0

I seem to be missing something when attempting to use NVBLAS with the Intel Fortran compilers.

I appear to be linking and using nvblas.conf correctly as I see feedback from the initialization of NVBLAS at runtime. However, NVBLAS does not seem to be intercepting the calls to DGEMM as only the CPU implementation is executed. This is despite using:

NVBLAS_CPU_RATIO_CGEMM 0.0 

in nvblas.conf (or removing it entirely).

If I disable access to the CPU BLAS implementation by removing:

NVBLAS_CPU_BLAS_LIB  /ccc/home/wilkinson/EMPIRE-2064/src/dynamiclibs/libmkl_rt.so

the program crashes at runtime, as I would expect.

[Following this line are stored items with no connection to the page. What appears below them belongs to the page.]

-- ==== Sys2Proof/Machine/Collect.lean ====
section
/-! DEFINITION. The collective units (R331 to R354, R358): commands, participants, chunks and their combination, gathering and raw
data, patience, completion, and the tally table. -/
namespace Sys2Proof.Machine

/-! ## Command fields (R335, R336) -/

namespace Col
def id (c : Cmd) : Nat := c.w 1
def kind (c : Cmd) : Nat := c.f 2 63 60
def exact (c : Cmd) : Bool := c.b 2 59
def poison (c : Cmd) : Bool := c.b 2 58
def comp (c : Cmd) : Bool := c.b 2 57
def mean (c : Cmd) : Bool := c.b 2 56
def ifmt (c : Cmd) : Nat := c.f 2 55 54
def ofmt (c : Cmd) : Nat := c.f 2 53 52
def xin (c : Cmd) : Int := signed 12 (c.f 2 51 40)
def count (c : Cmd) : Nat := c.f 2 31 0
def pmask (c : Cmd) : Nat := c.f 3 63 48
def pbase (c : Cmd) : Nat := c.f 3 47 32
def root (c : Cmd) : Nat := c.f 3 31 16
def patience (c : Cmd) : Nat := c.f 3 15 0
def inA (c : Cmd) : Nat := c.f 4 47 0
def out (c : Cmd) : Nat := c.f 5 47 0
def aux (c : Cmd) : Nat := c.f 6 47 0
def status (c : Cmd) : Nat := c.f 7 47 0
/-- A reduction: kinds 0 and 2. -/
def reduces (c : Cmd) : Bool := kind c == 0 || kind c == 2
/-- Elements of a chunk (R338). -/
def ch (c : Cmd) : Nat := if comp c then 352 else 48
/-- Chunks, or for the raw kinds 64-byte lines, of the buffer (R338, R341). -/
def units (c : Cmd) : Nat := if reduces c then cdiv (count c) (ch c) else count c / 64
/-- The auxiliary block's fields (R336). -/
def strmStep (a : Bytes) : Nat := leAt a 0 8
def strmRef (a : Bytes) : Nat := leAt a 8 8
def resid (a : Bytes) : Nat := leAt a 16 8
def cinfo (a : Bytes) : Nat := leAt a 24 8
def permAt (a : Bytes) : Nat := leAt a 32 8
end Col

/-! ## Participants (R332, R333) -/

/-- The high and low bits of a field of a device number, by stage code: S, X, Y, T. -/
def devField : Nat → Nat × Nat
  | 0 => (2, 0)
  | 1 => (6, 3)
  | 2 => (10, 7)
  | _ => (15, 11)

/-- A field of a device number. -/
def devGet (d code : Nat) : Nat := bits d (devField code).1 (devField code).2
/-- A device number with a field replaced. -/
def devSet (d code v : Nat) : Nat := putBits d (devField code).1 (devField code).2 v

/-- Is a field wholly covered by PMASK, or wholly open? -/
def fieldWhole (m code : Nat) : Bool :=
  let v := devGet m code
  v == 0 || v == 2 ^ ((devField code).1 + 1 - (devField code).2) - 1

/-- Is a terrace reachable for participants: the own one, or one with a VALID alternative? -/
def State.terraceIn (s : State) (t : Nat) : Bool := t == devT s.straps || !(s.routeAlts t).isEmpty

The compiler options I am currently using are shown below, I have also tried manually linking MKL, but with the same results.

# Compiler options
FFLAGS=-O3 -axAVX,SSE4.2 -msse3 -align array32byte -fpe1 -fno-alias -openmp -mkl=parallel -heap-arrays 32

 # Linker options
LDFLAGS= -L/ccc/home/wilkinson/EMPIRE-2064/src/dynamiclibs -lnvblas

# List of libraries used
LIBS= -L/ccc/home/wilkinson/EMPIRE-2064/src/dynamiclibs -lnvblas

An example of a call to DGEMM is as follows:

call dgemm('N','T',nCols2,nCols1,nOcc(s),2.0d0/dble(nSpins),C2,nRowsP,C(:,:,s),nRowsP,0.0d0,P(i21,i11,s),nOrbsP)

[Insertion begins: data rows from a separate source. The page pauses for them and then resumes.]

/-- The first write of a plane load clears VALID, and every cell is written with the zero code and block exponent 0, or with
pattern 0 and zero metadata (R95, R137, R259). The cells that the source does not reach count as written here. -/
def planeBegin (s : State) (d : Fin 48) (c : Cmd) : State :=
  let b : Fin 24 := Fin.ofNat 24 (Dsc.bench c)
  let n := Dsc.plane c
  let x := s.bench b
  if x.out then s
  else if x.planeActive n then s.activeWrite b n
  else
    let pb := planeBytes c
    let s1 := (s.addReg (R.DK_BYTES d) (pb.1 - Dsc.rows c * pb.2)).setBench b (x.setPlane n { x.plane n with valid := false, conds := 0 })
    if Dsc.isNw (Dsc.sfmt c) then
      ((s1.wr (planeBase b n) (List.replicate 0x20000 0)).wr (bexpBase b n) (List.replicate 0x2000 0)).wr (bexpBase b n + 0x600)
        (leBytes 2 (Dsc.azp c) ++ leBytes 1 (Dsc.bit c))
    else
      let f := if Dsc.isMx (Dsc.sfmt c) then LX16 else logFmtOf (Dsc.dfmt c)
      (s1.wr (planeBase b n) ((List.replicate 0x40000 (leBytes (f.W / 8) f.zero)).flatten)).wr (bexpBase b n) (List.replicate 0x2000 0)

/-- A row of a plane load placed (R259): `row` is the source row, `md` its scale bytes or its metadata word. -/
def planeRow (s : State) (d : Fin 48) (r : DkRun) (row md : Bytes) : State :=
  let c := r.cmd
  let b : Fin 24 := Fin.ofNat 24 (Dsc.bench c)
  let n := Dsc.plane c
  let sf := Dsc.sfmt c
  let base := planeBase b n
  let next := fun (t : State) =>
    let t1 := if (s.bench b).out || (s.bench b).planeActive n then t else t.addReg (R.DK_BYTES d) (planeBytes c).2
    let q := t1.dkReadDone { r with row := r.row + 1, put := r.put + 1, lines := [] }
    q.1.dkNext d q.2
  if Dsc.isMx sf then
    let t := sf - 8
    let nb := elemBits t
    let col := r.row
    let s1 := (List.range (Dsc.rlen c / 32)).foldl (fun acc j =>
      let o := mxBlockToLx16 t ((md.getD j 0).toNat) ((List.range 32).map (fun i => elemOf nb row (32 * j + i)))
      let t1 := (o.1.zipIdx).foldl (fun u p => planeWr u b n (base + (32 * j + p.2) * 1024 + 2 * col) (leBytes 2 p.1)) acc.1
      (planeWr t1 b n (bexpBase b n + j * 512 + col) (leBytes 1 (toBits 8 o.2.1)), acc.2.or o.2.2)) (s, Cond.none)
    let s2 := s1.1.charge (dkBench d) c.tag s1.2.toNat
    next (s2.modBench b (fun x => x.setPlane n { x.plane n with conds := (x.plane n).conds ||| s1.2.toNat }))
  else if Dsc.isNw sf then
    let nb := sf - 4
    let col := r.row
    let pats := (List.range (Dsc.rlen c / 4)).map (fun k =>
      (List.range 4).foldl (fun p j => p + (elemOf nb row (4 * k + j) >>> (if sf = 5 then 0 else Dsc.bit c)) % 2 * 2 ^ j) 0)
    let s1 := pats.zipIdx.foldl (fun u p =>
      let a := base + p.2 * 256 + col / 2
      planeWr u b n a (leBytes 1 (putBits ((u.byte a).toNat) (4 * (col % 2) + 3) (4 * (col % 2)) p.1))) s
    let csum := pats.foldl (fun t p => t + (p % 2 + p / 2 % 2 + p / 4 % 2 + p / 8)) 0
    let s2 := planeWr s1 b n (bexpBase b n + col) (leBytes 1 (bits (fromLe md) 15 8))
    next (planeWr s2 b n (bexpBase b n + 0x200 + 2 * col) (leBytes 2 csum))
  else
    let o := convRow c row
    let w := (logFmtOf (Dsc.dfmt c)).W / 8
    let s1 := if Dsc.trans c then
        (o.1.zipIdx).foldl (fun u p => planeWr u b n (base + (p.2 * 512 + r.row) * w) (leBytes w p.1)) s
      else planeWr s b n (base + r.row * 512 * w) (o.1.flatMap (leBytes w))
    let s2 := s1.charge (dkBench d) c.tag o.2.toNat
    next (s2.modBench b (fun x => x.setPlane n { x.plane n with conds := (x.plane n).conds ||| o.2.toNat }))

/-- The bytes of META that a row reads: none, the 16 or RLEN / 32 scales, or a metadata word (R259). -/
def metaRow (r : DkRun) : Nat × Nat :=
  let c := r.cmd
  let sf := Dsc.sfmt c
  if Dsc.isMx sf then (Dsc.metaAddr c + r.row * Dsc.mstride c, if c.op = 0x72 then 16 else if c.op = 0x73 then Dsc.rlen c / 32 else 0)
  else if Dsc.isNw sf ∧ c.op = 0x73 then (Dsc.metaAddr c + 4 * r.row, 4) else (0, 0)

/-- The next source row of a COPY, SLOTFILL or PLANE read, and handed on once it is whole (R200, R258, R259). DESIGN CHOICE (log 102): a region read
(SRCT = 3) whose offset and rows run past the slot's LENGTH reads the bytes that lie behind the slot. -/
def sourceRow (s : State) (d : Fin 48) (r : DkRun) (host : Option Bytes) : State :=
  let c := r.cmd
  let n := Dsc.srcBytes c
  let t := Dsc.srct c
  let ask := fun (u : State) (ls : List (Nat × Nat × Option (Nat × Nat))) =>
    match askLines d r.id u ls with
    | (v, none) => v
    | (v, some a) => v.dkXlate d r 7 a
  let g := dkRead d r t (n / 64 + 2) s ((match r.src with | some q => q.addr | none => 0) + Dsc.src c + r.row * Dsc.sstride c) n host
  let md := metaRow r
  let m := if md.2 = 0 then (g.1, .data [], g.2.2) else dkRead d r (Dsc.metaSpace c) 3 g.1 md.1 md.2 g.2.2
  match g.2.1, m.2.1 with
  | .xlate k a, _ => m.1.dkXlate d r k a
  | .poison a, _ => m.1.dkPoison d r a
  | _, .xlate k a => m.1.dkXlate d r k a
  | _, .poison a => m.1.dkPoison d r a
  | .need l, .need l2 => ask m.1 (l ++ l2)
  | .need l, _ => ask m.1 l
  | _, .need l => ask m.1 l
  | .data row, .data md =>
    if c.op = 0x70 then copyRow m.1 d r row
    else if c.op = 0x73 then planeRow m.1 d r row md
    else slotRow m.1 d r row md

/-- The destination bytes of the next row that a COPY or FILL writes with this request, if it writes one. -/
def nextPut (r : DkRun) : Nat :=
  let c := r.cmd
  if c.op = 0x71 then Dsc.rlen c
  else if c.op ≠ 0x70 then 0
  else if Dsc.turns c then (if r.row < Dsc.rows c then 0 else Dsc.rows c * Dsc.dstSize c)
  else cdiv (Dsc.rlen c * Dsc.elBits (Dsc.dfmt c) (Dsc.esize c)) 8

/-- DERRICK_REQUEST (R200, R258, R259): the descriptor in progress reads its next row, and writes it but for a SLOTFILL row, which
waits for its slot; a transposed COPY writes its rows once it has read every source row. A request that the quota holds back changes nothing
(R265), and neither does a write to a peer's line whose earlier write is not acknowledged (R317); where a later line of a row is held back, the
lines before it are written and a later request writes the rest. `host` gives the bytes that the host returns for a host
source, or none where it refuses; where `bad`, a word of the request proves uncorrectable in the derrick's buffer, and it completes as a poisoned
response (R423). -/
def derrickRequest (s : State) (d : Fin 48) (host : Option Bytes) (bad : Bool) : State :=
  let x := s.dk d
  if (s.bench (dkBench d)).out || x.q.halted then s
  else
    match x.runs.find? (fun r => r.open' && r.waits.isEmpty) with
    | none => s
    | some r0 =>
      let c := r0.cmd
      if !r0.rest.2.isEmpty then
        (if dkHeld s d r0 r0.rest.1 r0.rest.2.length then s else if bad then s.dkPoison d r0 r0.rest.1 else putBytes s d r0 r0.rest.1 r0.rest.2)
      else if !s.dkRegionOk r0 && decide (r0.row < Dsc.rows c) then s.dkStale d r0 (Dsc.src c)
      else
        let r := { r0 with begun := true }
        let s1 := (if c.op = 0x73 ∧ !r0.begun then planeBegin s d c else s).setRun d r
        let n := nextPut r
        if dkHeld s1 d r (Dsc.dst c + r.put * Dsc.dstride c) n then s1
        else if bad then s1.dkPoison d r (if c.op = 0x71 ∨ Dsc.rows c ≤ r.row then Dsc.dst c + r.put * Dsc.dstride c else Dsc.src c + r.row * Dsc.sstride c)
        else if c.op = 0x71 then
          putRow s1 d { r with row := r.row + 1 } ((List.range (Dsc.rlen c)).map (fun i => BitVec.ofNat 8 (Dsc.w5 c >>> (8 * (i % 8)))))
        else if r.row < Dsc.rows c then sourceRow s1 d r host
        else putRow s1 d r (keptColumn r r.put)

/-! ## What the next request waits for (R269) -/

/-- The pages that some bytes touch. -/
def pagesOf (a n : Nat) : List Nat := if n = 0 then [] else (List.range ((a + n - 1) / 65536 - a / 65536 + 1)).map (fun i => a / 65536 + i)

/-- The address and length of what the next request of a descriptor reads of its source, and of what it writes. -/
def DkRun.nextSpans (r : DkRun) : (Nat × Nat) × (Nat × Nat) :=
  let c := r.cmd
  if !r.rest.2.isEmpty then ((0, 0), (r.rest.1, r.rest.2.length))
  else (if c.op = 0x71 ∨ Dsc.rows c ≤ r.row then (0, 0) else (Dsc.src c + r.row * Dsc.sstride c, Dsc.srcBytes c),
        (Dsc.dst c + r.put * Dsc.dstride c, nextPut r))

/-- Does the next request of a descriptor wait for a table walk: is a page of its source, of META or of its destination not cached? -/
def State.dkWalks (s : State) (d : Fin 48) (r : DkRun) : Bool :=
  let c := r.cmd
  let sp := r.nextSpans
  let md := if sp.1.2 = 0 ∨ Dsc.srct c = 3 then (0, 0) else metaRow r
  let pages := (if Dsc.srct c = 3 then [] else pagesOf sp.1.1 sp.1.2) ++ pagesOf md.1 md.2 ++ pagesOf sp.2.1 sp.2.2
  !Dsc.phys c && r.waits.isEmpty
    && pages.any (fun p => !s.tlb.any (fun e => e.agent == d.val && e.ctx == s.rfld (R.DK_CTRL d) 21 16 && e.page == p))

/-- Does the next request of a descriptor wait for its quota at an arbiter of this module (R265)? -/
def State.dkQuota (s : State) (d : Fin 48) (r : DkRun) : Bool :=
  let c := r.cmd
  let sp := r.nextSpans
  let full := fun (t a : Nat) (write : Bool) =>
    match (s.dkPlace d c t a write).2 with
    | .inr ((.lcl, _, pa), _) => (arbOf pa).any (fun i => (s.arb i).full (96 + d))
    | _ => false
  let base := match r.src with | some q => q.addr | none => 0
  r.waits.isEmpty && ((decide (0 < sp.2.2) && full (Dsc.dstt c) sp.2.1 true)
    || (List.range (cdiv sp.1.2 64)).any (fun j =>
      if Dsc.srct c = 3 then (arbOf (base + sp.1.1 + 64 * j)).any (fun i => (s.arb i).full (96 + d)) else full (Dsc.srct c) (sp.1.1 + 64 * j) false))

/-- The staging slot that SLOTFILL row i goes to: RING_BASE + ((START − RING_BASE + i) mod RING_SLOTS) (R259). -/
def ringSlot (r : DkRun) (i : Nat) : Nat :=
  r.ringBase + (((Dsc.start r.cmd : Int) - r.ringBase + i) % (r.ringSlots : Int)).toNat

/-- SLOT_WRITE (R259, R261): the first waiting row of a SLOTFILL goes into its slot once PEND is clear, with its tag and END mark, and sets
PEND. -/
def slotWrite (s : State) (d : Fin 48) : State :=
  let x := s.dk d
  if (s.bench (dkBench d)).out || x.q.halted then s
  else
    match x.runs.find? (fun r => !r.waits.isEmpty) with
    | none => s
    | some r =>
      let c := r.cmd
      let b : Fin 24 := Fin.ofNat 24 (Dsc.bench c)
      let k := ringSlot r r.put
      let y := s.bench b
      match r.waits with
      | [] => s
      | (row, md) :: rest =>
        if (y.slotMeta k).pend then s
        else
          let s0 := s.dkNext d { r with waits := rest, put := r.put + 1 }
          if y.out then s0
          else
            let s1 := s0.wr (slotBase b k) row
            let s2 := match md with
              | some m => s1.wr (slotBase b k + 1008) m
              | none => s1
            (s2.modBench b (fun z => z.setSlot k ⟨(Dsc.tag0 c + r.put / Dsc.span c) % 16, Dsc.endEn c && decide (r.put = Dsc.endSlot c), true⟩)).addReg
              (R.DK_BYTES d) (row.length + (md.getD []).length)

/-- DESCRIPTOR_COMPLETE (R260): the oldest descriptor whose writes have all been accepted; a plane load then sets VALID with its TAG
and PFMT (R95, R259). -/
def descComplete (s : State) (d : Fin 48) : State :=
  let x := s.dk d
  match x.runs with
  | [] => s
  | r :: rest =>
    let c := r.cmd
    if r.open' || s.txns.any (fun t => decide (t.who = .derrick d r.id)) then s
    else
      let s1 := s.modDk d (fun y => { y with runs := rest })
      if c.op ≠ 0x73 then s1
      else
        let b : Fin 24 := Fin.ofNat 24 (Dsc.bench c)
        if (s.bench b).out || (s.bench b).planeActive (Dsc.plane c) then s1
        else
          let sf := Dsc.sfmt c
          s1.modBench b (fun y => y.setPlane (Dsc.plane c) { y.plane (Dsc.plane c) with
            valid := true, tag := Dsc.ptag c, pfmt := if Dsc.isMx sf then 4 else sf })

Unfortunately I am currently limited to using the Intel compilers but that restriction will be lifted shortly (at which point I will use CUDA Fortran to optimize data movement).

talonmies
  • 70,661
  • 34
  • 192
  • 269
  • Have you tried to use NVBLAS_LOGFILE to see whether the library is emitting any errors you aren't getting to see to stdout/stderr? – talonmies Jan 20 '16 at 09:39
  • Yes, all I see in the logfile/stdout is the following: [NVBLAS] Using devices :0 [NVBLAS] Config parsed – Karl Wilkinson Jan 20 '16 at 10:35
  • OK. Are you really certain that the GPU isn't being used? what happens if you run your compiled app using `nvprof`? do you see any kernels being launched? Also, you are changing NVBLAS_CPU_RATIO_CGEMM, but using DGEMM. Is that a typo or mistake? – talonmies Jan 20 '16 at 10:40
  • @talonmies: Yes, I've double checked with nvprof and the dgemm kernels do not appear to be running. I corrected CGEMM > DGEMM but that doesn't change matters either (I understand it should default to 100% GPU anyway). – Karl Wilkinson Jan 20 '16 at 12:23
  • On a related note (and perhaps a solution to the whole issue), is it necessary to use interfaces when you are using either NVBLAS or the thunking approach? The documentation and examples I have found would suggest not, but it's the first time I have tried either NVBLAS or thunking. I'm implementing the standard approach with interfaces etc at the moment, hopefully I will have access to the PGI compiler later today and I can get back to a familiar set of tools! – Karl Wilkinson Jan 21 '16 at 08:33
  • NVBLAS doesn't require interfaces to work. It works at the linker level. Have your tried just running a "plain" example which call without openMP or anything else in the host fortran? I have a standard example I can post in an answer which "just works" if you want to try it – talonmies Jan 21 '16 at 08:51

1 Answers1

1

I am not sure what is going on here. If I take a very simple DGEMM example (cribbed directly from the MKL fortran guide):

      PROGRAM   MAIN

      IMPLICIT NONE

      DOUBLE PRECISION ALPHA, BETA
      INTEGER          M, K, N, I, J
      PARAMETER        (M=8000, K=8000, N=8000)
      DOUBLE PRECISION A(M,K), B(K,N), C(M,N)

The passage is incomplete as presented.